» Exercise prompt
Whenever a line in the data holds the string "Encrypt", pull that line out.

*** Opening Source data ***

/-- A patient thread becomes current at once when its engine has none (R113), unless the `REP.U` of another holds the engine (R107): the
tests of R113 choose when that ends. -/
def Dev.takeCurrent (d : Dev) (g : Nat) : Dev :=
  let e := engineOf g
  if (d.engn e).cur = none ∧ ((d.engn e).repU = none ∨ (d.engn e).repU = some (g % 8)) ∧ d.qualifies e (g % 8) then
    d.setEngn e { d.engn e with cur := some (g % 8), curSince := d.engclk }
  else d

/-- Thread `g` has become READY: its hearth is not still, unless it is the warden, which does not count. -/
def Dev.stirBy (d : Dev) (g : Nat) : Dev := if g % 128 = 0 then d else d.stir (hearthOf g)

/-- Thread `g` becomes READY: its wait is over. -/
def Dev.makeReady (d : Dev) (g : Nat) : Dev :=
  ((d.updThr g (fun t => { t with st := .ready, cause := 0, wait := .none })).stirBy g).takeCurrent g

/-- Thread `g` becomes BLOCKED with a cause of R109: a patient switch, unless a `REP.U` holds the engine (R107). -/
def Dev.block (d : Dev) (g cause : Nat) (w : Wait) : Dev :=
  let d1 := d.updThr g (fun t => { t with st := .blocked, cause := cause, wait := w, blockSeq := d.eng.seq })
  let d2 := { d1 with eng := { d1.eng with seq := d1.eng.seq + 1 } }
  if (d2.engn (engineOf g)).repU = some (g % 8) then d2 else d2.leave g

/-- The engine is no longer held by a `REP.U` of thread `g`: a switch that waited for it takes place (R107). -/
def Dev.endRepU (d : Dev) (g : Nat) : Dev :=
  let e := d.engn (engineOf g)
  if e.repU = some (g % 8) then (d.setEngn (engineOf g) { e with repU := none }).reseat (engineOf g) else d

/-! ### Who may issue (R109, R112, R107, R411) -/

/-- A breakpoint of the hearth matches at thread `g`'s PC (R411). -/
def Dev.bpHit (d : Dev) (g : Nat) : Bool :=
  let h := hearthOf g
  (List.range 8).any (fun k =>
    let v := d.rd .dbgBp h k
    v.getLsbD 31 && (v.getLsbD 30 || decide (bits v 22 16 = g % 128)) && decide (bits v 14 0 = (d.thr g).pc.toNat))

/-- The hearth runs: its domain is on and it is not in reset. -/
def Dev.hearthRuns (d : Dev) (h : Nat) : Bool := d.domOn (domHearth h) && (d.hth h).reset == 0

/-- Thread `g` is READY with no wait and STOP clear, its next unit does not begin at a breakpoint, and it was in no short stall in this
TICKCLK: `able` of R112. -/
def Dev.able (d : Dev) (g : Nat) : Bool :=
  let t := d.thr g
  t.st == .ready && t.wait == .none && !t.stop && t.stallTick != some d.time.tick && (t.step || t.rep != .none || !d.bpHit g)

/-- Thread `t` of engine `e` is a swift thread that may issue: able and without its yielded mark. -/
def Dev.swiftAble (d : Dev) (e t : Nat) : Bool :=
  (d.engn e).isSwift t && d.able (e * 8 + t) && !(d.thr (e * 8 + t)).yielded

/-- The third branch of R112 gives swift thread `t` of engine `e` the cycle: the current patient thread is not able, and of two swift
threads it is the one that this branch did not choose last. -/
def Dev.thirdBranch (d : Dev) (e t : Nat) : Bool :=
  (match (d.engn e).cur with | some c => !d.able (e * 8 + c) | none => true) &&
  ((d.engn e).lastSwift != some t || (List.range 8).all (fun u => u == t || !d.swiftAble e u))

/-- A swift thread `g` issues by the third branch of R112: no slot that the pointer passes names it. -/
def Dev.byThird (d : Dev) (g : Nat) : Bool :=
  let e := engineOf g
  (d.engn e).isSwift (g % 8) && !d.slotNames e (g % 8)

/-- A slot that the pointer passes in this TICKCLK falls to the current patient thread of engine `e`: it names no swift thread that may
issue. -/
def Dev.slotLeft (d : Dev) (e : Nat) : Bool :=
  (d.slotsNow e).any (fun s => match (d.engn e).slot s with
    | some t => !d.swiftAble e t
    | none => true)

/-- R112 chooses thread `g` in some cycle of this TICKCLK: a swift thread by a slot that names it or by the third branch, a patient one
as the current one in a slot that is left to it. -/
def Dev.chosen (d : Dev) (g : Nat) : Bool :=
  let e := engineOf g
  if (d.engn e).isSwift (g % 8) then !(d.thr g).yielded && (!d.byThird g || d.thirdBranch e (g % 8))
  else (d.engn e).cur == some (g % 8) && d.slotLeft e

*** Closing Source data ***
*** Opening Source data ***

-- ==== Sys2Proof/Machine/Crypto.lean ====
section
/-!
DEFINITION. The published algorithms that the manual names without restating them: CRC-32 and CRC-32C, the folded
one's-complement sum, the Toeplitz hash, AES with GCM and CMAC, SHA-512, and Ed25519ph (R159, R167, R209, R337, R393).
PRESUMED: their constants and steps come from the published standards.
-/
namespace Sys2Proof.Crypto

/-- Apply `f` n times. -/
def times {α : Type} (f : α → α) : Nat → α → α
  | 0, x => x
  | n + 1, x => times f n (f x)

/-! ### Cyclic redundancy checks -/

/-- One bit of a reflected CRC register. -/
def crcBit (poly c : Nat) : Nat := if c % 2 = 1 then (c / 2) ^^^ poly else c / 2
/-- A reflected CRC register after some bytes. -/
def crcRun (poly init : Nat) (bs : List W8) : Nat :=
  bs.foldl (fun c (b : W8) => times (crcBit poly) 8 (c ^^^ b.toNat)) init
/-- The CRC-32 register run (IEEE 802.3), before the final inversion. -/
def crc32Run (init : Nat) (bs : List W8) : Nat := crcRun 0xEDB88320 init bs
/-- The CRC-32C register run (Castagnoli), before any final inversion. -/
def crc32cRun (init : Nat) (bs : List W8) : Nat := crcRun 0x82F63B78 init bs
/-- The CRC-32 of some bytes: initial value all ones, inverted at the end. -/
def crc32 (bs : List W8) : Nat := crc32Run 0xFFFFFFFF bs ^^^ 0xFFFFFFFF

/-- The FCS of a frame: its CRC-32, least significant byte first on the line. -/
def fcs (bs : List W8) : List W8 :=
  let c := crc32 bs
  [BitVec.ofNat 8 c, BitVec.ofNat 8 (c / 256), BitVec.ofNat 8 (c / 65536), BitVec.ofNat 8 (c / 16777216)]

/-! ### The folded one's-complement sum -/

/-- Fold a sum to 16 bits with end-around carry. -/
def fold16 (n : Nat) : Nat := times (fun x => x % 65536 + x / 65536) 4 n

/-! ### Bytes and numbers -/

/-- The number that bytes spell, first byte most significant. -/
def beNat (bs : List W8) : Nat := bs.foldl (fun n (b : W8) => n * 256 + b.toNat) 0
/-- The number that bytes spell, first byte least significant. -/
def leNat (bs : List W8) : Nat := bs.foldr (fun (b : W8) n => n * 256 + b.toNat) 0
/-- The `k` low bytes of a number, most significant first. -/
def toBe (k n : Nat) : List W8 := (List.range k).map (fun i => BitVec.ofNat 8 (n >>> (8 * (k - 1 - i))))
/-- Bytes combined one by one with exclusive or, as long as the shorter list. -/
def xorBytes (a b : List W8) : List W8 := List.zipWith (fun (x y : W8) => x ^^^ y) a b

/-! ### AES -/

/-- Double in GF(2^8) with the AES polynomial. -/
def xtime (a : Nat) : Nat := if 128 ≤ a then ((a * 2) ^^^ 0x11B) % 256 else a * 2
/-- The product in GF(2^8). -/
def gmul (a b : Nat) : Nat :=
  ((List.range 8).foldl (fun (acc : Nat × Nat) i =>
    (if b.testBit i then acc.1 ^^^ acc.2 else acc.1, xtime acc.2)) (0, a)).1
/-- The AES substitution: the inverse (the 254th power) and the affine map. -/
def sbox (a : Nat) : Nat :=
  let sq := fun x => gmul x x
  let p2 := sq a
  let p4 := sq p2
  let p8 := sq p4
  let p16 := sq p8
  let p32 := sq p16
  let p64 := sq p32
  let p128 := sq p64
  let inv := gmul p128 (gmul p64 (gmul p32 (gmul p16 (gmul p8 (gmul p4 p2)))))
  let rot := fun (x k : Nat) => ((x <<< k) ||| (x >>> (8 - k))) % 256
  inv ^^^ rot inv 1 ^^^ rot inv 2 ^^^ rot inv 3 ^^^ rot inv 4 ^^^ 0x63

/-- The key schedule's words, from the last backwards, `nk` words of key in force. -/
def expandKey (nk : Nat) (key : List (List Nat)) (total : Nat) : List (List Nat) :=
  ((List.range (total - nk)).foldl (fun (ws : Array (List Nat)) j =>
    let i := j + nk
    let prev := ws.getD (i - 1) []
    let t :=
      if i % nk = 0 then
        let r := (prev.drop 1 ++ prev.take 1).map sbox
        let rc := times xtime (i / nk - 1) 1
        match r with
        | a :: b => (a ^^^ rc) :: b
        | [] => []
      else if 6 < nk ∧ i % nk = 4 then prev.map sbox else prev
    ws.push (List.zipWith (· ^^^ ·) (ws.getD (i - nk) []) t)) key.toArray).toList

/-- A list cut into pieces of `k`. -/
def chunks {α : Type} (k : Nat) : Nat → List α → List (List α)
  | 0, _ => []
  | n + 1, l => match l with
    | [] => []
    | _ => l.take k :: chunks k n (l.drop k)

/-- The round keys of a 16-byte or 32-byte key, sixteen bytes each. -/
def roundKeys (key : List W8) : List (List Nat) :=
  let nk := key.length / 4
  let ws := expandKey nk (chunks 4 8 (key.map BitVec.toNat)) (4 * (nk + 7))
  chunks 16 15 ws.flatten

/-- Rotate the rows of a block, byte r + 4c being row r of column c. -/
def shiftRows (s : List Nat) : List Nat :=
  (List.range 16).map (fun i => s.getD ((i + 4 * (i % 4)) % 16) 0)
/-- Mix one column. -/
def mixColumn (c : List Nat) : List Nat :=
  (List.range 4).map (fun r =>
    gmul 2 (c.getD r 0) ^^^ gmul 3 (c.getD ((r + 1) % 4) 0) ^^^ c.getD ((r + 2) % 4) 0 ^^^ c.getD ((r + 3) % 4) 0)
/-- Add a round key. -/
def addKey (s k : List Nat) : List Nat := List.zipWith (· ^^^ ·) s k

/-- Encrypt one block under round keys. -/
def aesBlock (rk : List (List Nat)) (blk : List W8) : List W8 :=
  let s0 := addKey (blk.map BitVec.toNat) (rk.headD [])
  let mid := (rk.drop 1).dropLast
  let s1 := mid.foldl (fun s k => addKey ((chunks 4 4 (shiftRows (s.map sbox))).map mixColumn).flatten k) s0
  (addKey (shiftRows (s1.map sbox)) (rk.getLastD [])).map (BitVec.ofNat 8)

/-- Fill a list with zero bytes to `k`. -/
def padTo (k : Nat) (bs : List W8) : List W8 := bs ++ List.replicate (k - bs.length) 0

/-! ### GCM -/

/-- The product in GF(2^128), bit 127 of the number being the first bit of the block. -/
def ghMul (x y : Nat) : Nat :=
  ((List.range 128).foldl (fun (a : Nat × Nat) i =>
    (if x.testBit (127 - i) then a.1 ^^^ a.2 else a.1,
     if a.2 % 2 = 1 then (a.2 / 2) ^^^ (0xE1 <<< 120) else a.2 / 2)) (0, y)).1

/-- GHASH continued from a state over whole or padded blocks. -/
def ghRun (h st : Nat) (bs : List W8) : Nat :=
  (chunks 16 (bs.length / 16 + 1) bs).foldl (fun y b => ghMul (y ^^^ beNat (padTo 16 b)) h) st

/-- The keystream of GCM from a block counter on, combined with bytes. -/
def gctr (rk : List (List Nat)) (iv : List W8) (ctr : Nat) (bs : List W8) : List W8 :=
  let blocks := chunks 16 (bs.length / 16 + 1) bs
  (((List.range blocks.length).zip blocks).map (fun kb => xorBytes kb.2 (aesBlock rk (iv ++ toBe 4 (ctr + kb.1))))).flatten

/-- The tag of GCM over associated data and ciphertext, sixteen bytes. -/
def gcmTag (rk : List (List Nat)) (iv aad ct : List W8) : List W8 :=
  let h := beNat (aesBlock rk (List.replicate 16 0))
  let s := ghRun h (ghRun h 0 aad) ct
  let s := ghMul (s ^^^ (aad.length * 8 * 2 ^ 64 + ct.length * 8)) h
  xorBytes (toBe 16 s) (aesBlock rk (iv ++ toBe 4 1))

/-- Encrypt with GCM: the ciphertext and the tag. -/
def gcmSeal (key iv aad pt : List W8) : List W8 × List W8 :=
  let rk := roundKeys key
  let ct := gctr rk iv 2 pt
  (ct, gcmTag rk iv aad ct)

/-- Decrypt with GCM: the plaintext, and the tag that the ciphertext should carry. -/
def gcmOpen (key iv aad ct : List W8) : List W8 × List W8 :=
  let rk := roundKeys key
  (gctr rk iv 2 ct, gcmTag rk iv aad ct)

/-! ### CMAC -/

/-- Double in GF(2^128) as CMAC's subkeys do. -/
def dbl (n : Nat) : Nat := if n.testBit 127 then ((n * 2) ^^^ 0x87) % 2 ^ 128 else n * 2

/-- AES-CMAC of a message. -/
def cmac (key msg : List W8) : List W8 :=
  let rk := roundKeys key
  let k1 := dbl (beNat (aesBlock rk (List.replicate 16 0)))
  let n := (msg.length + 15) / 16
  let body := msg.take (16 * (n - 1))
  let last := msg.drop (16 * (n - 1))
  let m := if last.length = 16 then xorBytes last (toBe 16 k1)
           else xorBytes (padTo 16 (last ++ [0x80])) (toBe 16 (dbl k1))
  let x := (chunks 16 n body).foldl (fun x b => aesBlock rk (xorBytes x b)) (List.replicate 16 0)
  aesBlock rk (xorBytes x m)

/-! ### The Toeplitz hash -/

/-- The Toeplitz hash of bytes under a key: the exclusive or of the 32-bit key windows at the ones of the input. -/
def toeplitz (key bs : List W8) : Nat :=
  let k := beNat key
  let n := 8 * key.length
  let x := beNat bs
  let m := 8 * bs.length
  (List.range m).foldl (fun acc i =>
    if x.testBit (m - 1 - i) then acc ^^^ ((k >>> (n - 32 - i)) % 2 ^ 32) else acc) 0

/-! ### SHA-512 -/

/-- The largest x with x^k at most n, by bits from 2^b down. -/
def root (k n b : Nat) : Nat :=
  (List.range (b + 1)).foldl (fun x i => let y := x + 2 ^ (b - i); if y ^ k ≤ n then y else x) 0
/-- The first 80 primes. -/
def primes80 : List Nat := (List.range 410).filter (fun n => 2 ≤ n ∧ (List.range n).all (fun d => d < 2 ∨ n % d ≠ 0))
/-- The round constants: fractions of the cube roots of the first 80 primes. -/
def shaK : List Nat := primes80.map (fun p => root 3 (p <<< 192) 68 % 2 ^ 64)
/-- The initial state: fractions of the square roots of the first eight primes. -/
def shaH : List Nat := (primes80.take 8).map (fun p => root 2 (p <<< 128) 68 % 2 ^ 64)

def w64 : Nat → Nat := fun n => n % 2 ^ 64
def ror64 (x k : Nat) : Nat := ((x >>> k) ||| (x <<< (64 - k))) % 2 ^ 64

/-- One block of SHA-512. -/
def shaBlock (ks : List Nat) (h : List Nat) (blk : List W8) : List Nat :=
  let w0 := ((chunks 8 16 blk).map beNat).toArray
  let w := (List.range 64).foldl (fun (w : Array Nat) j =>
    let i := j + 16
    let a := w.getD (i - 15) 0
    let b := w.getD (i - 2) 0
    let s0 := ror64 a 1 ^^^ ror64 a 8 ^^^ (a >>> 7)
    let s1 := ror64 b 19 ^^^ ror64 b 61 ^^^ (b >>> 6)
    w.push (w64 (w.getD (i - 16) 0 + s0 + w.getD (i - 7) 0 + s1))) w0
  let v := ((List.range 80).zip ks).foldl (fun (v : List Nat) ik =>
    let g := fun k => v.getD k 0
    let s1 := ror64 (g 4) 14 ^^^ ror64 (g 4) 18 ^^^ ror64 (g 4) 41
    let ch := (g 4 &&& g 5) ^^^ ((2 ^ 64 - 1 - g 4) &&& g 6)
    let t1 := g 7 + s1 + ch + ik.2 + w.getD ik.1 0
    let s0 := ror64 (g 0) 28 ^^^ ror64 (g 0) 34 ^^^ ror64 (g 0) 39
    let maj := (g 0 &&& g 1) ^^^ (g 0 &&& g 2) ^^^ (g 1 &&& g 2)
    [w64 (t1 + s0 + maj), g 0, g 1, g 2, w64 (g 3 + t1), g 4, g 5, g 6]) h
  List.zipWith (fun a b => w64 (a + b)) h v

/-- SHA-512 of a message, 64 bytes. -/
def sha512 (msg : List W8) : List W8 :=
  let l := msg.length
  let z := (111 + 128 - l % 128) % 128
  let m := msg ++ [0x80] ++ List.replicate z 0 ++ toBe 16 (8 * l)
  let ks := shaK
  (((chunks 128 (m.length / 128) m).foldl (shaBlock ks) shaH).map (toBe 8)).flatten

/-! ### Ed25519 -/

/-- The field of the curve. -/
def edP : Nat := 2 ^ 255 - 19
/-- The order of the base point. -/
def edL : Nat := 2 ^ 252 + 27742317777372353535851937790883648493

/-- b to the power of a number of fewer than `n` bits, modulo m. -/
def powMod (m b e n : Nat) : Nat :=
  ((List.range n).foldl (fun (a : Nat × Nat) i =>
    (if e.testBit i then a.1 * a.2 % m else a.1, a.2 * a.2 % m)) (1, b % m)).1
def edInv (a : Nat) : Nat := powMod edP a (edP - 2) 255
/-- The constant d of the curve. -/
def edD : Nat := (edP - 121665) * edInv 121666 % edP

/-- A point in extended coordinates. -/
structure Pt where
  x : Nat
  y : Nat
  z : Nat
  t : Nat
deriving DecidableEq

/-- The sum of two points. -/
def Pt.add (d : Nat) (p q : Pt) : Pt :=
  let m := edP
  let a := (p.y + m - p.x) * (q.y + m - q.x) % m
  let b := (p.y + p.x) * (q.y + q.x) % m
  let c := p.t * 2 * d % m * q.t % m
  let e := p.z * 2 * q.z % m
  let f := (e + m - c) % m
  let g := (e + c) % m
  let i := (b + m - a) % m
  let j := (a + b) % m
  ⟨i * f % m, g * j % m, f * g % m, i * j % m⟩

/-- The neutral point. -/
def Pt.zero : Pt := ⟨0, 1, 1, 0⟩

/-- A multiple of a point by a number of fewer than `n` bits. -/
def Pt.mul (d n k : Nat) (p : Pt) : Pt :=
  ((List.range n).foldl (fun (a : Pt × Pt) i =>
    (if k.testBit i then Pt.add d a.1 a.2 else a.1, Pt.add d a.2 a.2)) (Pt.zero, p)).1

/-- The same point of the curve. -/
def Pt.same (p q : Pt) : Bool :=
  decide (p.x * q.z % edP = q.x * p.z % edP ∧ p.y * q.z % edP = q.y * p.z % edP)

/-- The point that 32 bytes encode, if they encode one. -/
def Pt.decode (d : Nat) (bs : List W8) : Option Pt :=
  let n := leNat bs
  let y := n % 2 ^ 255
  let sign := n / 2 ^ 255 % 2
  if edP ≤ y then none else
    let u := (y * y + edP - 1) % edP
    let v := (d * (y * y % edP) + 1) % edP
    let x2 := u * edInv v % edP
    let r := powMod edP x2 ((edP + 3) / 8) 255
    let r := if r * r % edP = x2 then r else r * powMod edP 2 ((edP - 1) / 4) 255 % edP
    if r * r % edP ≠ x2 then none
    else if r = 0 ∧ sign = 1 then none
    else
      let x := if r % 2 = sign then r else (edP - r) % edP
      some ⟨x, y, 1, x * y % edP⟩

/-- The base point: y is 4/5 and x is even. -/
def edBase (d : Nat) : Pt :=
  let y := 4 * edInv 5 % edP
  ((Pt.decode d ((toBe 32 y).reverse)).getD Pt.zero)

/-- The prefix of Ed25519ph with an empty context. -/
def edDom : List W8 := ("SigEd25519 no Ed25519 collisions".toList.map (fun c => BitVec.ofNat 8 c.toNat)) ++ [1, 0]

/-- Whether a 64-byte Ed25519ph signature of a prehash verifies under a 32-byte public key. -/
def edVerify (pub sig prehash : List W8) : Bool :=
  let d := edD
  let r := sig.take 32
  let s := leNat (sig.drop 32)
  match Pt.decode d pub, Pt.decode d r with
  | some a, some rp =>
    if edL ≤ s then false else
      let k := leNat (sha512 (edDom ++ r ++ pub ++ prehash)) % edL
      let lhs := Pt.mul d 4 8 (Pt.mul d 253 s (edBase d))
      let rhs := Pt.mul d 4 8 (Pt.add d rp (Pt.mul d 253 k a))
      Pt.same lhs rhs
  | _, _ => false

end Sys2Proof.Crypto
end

*** Closing Source data ***

» Exercise output
/-- Encrypt one block under round keys. -/
/-- Encrypt with GCM: the ciphertext and the tag. -/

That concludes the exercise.